__Data excerpts__.
------------------------
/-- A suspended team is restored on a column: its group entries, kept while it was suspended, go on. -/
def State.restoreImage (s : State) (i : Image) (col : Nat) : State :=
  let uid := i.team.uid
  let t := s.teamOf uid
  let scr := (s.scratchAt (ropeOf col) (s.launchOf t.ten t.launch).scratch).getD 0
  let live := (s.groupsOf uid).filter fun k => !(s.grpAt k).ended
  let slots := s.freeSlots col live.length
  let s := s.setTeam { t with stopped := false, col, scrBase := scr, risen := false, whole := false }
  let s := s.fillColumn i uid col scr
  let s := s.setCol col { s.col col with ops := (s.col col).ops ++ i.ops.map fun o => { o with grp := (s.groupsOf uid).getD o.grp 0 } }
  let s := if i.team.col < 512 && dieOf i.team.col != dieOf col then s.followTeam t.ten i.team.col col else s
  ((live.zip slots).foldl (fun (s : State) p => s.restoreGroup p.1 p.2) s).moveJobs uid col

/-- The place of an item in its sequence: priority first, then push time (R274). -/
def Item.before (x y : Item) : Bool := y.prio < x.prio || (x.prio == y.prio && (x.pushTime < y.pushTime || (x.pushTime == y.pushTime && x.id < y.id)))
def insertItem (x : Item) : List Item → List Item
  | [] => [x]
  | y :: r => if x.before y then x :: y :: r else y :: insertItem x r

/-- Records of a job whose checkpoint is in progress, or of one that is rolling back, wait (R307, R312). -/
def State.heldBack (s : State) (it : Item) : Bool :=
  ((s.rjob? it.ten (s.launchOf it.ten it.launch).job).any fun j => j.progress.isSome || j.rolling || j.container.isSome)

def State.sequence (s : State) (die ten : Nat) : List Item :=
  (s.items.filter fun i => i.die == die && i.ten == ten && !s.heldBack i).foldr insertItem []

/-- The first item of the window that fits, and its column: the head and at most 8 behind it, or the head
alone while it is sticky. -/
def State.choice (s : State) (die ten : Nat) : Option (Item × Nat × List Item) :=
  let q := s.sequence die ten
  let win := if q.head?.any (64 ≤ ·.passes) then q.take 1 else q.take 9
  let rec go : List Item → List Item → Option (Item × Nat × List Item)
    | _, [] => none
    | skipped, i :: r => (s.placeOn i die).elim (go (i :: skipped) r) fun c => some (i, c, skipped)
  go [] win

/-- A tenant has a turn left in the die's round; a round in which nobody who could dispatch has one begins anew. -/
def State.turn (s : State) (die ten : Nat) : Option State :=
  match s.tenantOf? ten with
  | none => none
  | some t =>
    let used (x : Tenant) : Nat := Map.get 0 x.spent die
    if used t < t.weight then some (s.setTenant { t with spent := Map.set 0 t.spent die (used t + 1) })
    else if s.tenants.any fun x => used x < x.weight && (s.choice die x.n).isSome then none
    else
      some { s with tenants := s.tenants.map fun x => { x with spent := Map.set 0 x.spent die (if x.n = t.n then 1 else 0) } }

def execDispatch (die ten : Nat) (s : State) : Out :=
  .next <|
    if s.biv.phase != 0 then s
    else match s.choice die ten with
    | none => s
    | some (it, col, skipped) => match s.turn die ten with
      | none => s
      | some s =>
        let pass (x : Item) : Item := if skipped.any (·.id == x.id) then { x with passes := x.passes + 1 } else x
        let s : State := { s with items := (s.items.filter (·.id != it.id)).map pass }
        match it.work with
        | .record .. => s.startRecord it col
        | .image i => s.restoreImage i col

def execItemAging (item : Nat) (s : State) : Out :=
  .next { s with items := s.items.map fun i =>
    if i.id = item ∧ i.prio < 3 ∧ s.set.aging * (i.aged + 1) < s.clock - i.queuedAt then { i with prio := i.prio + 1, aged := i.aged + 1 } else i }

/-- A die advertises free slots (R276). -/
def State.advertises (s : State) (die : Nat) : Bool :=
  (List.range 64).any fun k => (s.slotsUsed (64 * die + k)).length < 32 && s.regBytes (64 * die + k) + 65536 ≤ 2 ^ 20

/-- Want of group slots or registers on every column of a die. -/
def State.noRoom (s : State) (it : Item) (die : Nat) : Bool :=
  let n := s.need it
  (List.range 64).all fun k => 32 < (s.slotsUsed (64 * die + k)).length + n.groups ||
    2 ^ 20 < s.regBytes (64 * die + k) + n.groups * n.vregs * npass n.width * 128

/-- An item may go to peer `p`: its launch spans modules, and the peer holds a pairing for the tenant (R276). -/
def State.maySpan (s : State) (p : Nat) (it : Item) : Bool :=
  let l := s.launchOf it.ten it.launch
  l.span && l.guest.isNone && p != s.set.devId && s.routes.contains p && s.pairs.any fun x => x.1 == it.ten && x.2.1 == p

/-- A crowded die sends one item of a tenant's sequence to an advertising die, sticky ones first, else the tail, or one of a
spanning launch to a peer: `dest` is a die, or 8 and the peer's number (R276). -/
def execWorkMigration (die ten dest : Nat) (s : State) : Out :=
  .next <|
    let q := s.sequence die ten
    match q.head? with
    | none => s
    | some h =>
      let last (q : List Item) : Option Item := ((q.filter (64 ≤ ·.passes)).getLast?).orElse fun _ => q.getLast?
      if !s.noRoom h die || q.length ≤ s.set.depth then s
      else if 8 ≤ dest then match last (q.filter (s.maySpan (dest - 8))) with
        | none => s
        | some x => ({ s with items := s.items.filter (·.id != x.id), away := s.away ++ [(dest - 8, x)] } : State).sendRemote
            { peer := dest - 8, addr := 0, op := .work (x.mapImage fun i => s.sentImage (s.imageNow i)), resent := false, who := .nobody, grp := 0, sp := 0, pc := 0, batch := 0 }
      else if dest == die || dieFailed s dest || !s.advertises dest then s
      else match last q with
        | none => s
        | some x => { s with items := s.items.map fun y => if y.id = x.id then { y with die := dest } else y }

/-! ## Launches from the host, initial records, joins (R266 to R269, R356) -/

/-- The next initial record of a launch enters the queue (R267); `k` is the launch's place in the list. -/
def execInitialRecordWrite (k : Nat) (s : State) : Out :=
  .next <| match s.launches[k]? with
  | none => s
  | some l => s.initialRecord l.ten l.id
------------------------
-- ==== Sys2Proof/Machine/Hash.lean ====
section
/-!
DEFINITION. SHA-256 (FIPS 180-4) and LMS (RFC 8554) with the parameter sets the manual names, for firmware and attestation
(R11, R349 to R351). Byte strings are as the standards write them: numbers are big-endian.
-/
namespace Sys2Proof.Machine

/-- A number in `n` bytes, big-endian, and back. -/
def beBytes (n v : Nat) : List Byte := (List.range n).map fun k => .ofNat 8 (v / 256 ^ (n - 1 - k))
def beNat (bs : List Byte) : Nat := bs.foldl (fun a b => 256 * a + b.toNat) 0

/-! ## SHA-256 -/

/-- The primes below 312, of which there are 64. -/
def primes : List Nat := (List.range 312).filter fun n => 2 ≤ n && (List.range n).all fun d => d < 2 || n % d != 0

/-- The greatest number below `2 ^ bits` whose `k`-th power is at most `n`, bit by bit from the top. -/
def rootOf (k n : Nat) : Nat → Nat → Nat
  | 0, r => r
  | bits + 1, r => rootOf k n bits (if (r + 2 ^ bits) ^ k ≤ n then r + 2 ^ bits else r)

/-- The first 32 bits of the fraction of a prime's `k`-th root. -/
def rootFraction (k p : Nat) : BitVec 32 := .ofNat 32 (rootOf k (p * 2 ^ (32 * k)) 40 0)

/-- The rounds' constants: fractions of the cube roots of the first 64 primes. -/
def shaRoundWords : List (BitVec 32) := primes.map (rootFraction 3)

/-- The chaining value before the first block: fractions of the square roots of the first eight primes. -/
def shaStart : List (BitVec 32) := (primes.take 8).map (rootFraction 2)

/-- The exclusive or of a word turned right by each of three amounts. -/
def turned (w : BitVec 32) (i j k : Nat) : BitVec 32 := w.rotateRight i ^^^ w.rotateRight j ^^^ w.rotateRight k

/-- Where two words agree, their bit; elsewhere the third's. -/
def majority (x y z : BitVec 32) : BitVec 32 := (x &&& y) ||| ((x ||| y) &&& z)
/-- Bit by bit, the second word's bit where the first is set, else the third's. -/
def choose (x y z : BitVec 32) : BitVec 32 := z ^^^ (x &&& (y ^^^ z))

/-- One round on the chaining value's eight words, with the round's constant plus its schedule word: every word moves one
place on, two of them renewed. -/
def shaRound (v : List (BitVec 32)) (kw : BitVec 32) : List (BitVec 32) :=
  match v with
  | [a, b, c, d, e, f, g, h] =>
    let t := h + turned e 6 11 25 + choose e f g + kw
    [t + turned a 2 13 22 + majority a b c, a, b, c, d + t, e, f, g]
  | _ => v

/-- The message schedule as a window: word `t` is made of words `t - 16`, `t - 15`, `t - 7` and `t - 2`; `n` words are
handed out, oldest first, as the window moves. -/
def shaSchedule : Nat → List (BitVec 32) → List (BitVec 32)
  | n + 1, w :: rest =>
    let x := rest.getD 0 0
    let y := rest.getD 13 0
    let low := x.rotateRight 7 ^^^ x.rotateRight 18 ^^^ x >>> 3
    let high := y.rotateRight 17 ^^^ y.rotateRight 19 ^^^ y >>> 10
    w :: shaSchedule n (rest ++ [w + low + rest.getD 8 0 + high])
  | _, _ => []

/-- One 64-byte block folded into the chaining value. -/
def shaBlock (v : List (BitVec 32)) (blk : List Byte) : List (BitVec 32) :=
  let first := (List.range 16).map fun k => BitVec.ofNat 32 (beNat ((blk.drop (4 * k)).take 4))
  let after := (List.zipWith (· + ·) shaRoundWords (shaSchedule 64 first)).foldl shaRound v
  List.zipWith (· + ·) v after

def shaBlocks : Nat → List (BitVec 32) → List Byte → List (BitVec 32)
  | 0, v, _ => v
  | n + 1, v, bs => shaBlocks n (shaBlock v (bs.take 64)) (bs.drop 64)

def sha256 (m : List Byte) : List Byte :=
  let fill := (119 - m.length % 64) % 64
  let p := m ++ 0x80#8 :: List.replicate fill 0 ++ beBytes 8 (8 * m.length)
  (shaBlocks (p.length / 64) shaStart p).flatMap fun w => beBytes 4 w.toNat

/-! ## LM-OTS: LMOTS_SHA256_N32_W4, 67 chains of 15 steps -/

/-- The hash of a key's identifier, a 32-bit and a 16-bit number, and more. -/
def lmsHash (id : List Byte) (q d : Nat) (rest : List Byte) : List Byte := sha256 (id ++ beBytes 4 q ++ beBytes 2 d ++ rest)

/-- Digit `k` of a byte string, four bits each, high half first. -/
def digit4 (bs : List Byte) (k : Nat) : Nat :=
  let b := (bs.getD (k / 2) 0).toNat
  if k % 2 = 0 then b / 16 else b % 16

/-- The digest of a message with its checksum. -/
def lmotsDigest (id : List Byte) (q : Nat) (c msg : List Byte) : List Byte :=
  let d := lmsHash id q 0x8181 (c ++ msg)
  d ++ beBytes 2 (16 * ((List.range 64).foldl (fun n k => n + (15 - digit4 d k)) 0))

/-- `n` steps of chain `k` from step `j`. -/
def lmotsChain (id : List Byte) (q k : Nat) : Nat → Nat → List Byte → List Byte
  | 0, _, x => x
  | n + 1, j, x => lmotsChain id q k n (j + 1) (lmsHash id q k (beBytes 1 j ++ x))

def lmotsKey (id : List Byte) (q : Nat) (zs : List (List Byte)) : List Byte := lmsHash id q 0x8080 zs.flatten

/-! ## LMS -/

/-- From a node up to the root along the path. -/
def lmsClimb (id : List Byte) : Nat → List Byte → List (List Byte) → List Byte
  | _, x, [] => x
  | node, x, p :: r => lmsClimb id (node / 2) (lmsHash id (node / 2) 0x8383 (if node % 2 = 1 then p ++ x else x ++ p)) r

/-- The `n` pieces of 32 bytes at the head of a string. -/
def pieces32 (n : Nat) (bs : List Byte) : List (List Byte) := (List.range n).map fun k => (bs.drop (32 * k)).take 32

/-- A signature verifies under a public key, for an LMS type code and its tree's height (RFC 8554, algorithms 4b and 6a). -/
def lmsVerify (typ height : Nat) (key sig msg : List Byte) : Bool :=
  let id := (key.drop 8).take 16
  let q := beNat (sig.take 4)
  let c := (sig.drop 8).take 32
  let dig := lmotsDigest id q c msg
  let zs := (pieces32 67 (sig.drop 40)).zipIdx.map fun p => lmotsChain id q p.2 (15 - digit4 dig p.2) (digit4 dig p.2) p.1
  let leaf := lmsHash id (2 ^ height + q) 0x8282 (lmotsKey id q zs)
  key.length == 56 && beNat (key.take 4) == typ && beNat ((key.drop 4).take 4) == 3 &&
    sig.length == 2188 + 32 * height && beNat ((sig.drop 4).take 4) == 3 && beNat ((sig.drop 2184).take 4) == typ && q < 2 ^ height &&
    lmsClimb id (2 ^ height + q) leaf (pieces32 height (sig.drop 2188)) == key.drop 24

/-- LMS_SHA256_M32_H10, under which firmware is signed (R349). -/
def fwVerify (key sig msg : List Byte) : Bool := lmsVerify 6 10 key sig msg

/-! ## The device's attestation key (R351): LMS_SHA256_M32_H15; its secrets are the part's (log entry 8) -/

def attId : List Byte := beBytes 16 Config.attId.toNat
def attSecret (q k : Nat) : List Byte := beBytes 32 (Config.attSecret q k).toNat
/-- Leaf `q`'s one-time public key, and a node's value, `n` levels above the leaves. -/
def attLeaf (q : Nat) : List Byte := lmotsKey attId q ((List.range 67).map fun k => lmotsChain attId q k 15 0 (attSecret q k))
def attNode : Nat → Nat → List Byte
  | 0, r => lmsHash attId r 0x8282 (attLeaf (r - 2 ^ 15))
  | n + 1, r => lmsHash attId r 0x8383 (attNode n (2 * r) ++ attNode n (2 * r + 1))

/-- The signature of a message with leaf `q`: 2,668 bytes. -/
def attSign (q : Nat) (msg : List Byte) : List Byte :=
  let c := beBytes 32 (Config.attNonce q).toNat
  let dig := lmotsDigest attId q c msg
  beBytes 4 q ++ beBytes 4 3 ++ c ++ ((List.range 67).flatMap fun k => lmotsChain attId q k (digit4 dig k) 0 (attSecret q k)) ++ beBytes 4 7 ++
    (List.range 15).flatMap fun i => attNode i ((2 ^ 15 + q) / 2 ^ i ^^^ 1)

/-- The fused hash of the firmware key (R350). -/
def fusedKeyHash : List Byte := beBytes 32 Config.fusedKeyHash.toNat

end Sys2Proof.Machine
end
------------------------
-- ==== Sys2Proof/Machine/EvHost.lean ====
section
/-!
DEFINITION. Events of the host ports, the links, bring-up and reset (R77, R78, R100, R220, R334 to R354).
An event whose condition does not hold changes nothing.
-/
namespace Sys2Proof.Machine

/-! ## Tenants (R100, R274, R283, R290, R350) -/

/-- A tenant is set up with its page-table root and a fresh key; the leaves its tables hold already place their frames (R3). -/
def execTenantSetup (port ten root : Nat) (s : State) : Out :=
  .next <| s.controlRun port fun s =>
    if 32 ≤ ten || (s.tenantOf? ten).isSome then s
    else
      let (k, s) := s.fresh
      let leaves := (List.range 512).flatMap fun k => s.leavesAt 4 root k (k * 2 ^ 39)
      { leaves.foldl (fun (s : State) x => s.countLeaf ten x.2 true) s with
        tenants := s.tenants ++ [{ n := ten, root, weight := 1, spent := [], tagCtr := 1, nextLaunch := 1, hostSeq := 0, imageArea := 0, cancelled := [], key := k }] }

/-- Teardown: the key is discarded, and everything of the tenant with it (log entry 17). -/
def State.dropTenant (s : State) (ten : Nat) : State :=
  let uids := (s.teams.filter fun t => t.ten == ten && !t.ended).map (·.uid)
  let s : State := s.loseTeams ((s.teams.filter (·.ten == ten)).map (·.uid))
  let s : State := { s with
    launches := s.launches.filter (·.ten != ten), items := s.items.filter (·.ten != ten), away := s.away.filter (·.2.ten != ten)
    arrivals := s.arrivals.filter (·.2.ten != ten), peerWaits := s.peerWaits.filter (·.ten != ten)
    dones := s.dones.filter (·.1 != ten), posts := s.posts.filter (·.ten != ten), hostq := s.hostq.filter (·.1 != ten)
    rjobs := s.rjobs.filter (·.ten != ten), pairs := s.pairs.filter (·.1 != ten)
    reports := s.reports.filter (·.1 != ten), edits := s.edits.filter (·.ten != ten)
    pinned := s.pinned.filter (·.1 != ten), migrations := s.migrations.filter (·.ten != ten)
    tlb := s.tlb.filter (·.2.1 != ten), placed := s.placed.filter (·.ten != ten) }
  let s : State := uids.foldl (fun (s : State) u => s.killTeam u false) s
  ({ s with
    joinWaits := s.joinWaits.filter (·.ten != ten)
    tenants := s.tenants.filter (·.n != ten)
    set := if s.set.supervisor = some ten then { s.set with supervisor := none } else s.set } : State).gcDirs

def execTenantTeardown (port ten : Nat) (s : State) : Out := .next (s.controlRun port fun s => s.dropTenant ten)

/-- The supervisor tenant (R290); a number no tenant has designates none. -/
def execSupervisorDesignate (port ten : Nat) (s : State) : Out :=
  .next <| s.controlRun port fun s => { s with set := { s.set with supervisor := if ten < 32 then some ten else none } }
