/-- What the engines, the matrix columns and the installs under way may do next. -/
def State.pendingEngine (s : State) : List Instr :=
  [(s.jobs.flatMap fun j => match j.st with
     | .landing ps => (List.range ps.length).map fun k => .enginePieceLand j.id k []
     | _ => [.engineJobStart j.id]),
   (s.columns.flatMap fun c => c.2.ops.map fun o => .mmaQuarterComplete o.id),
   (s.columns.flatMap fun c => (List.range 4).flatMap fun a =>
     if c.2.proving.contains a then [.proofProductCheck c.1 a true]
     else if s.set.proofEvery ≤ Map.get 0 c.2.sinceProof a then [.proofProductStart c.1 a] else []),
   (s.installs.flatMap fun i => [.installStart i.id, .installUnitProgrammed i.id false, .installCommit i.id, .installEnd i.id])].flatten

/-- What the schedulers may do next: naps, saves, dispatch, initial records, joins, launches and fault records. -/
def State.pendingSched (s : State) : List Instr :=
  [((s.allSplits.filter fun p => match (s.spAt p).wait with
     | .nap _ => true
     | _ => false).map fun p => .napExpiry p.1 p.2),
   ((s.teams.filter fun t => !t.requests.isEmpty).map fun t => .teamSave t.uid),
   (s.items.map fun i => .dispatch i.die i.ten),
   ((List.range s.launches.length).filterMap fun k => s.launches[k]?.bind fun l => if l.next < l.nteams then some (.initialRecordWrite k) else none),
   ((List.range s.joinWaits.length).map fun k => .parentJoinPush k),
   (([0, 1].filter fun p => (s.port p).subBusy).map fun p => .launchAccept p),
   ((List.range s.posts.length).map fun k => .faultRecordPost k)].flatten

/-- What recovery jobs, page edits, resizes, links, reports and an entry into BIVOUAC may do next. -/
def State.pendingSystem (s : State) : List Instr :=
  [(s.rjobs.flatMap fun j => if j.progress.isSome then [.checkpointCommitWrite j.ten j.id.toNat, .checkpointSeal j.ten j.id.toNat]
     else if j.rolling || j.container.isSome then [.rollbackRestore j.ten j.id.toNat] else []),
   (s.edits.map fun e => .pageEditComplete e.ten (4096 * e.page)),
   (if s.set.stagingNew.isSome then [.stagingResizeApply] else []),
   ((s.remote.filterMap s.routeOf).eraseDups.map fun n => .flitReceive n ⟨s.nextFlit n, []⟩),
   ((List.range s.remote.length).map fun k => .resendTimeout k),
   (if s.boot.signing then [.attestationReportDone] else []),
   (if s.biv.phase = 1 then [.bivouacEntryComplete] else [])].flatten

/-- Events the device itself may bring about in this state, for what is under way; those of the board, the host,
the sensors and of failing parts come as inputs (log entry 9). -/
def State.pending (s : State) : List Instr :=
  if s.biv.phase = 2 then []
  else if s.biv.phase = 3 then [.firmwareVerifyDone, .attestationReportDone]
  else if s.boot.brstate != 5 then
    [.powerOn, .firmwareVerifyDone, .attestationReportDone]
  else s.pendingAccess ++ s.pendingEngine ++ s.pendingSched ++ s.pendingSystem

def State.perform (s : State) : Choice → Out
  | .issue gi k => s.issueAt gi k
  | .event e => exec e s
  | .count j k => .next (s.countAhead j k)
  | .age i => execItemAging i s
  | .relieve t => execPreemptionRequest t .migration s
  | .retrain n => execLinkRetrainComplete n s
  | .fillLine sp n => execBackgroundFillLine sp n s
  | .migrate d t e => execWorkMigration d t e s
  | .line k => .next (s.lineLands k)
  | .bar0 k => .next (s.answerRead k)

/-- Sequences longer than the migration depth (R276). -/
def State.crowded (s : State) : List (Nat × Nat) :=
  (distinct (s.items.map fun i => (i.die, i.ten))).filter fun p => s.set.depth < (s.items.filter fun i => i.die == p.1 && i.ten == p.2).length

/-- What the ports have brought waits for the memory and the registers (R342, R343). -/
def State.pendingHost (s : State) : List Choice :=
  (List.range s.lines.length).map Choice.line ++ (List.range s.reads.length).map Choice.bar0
------------------------
The answer must be every line from the entries above that holds the string "below".

__RESULT OF THE TASK__.
/-- The primes below 312, of which there are 64. -/
/-- The greatest number below `2 ^ bits` whose `k`-th power is at most `n`, bit by bit from the top. -/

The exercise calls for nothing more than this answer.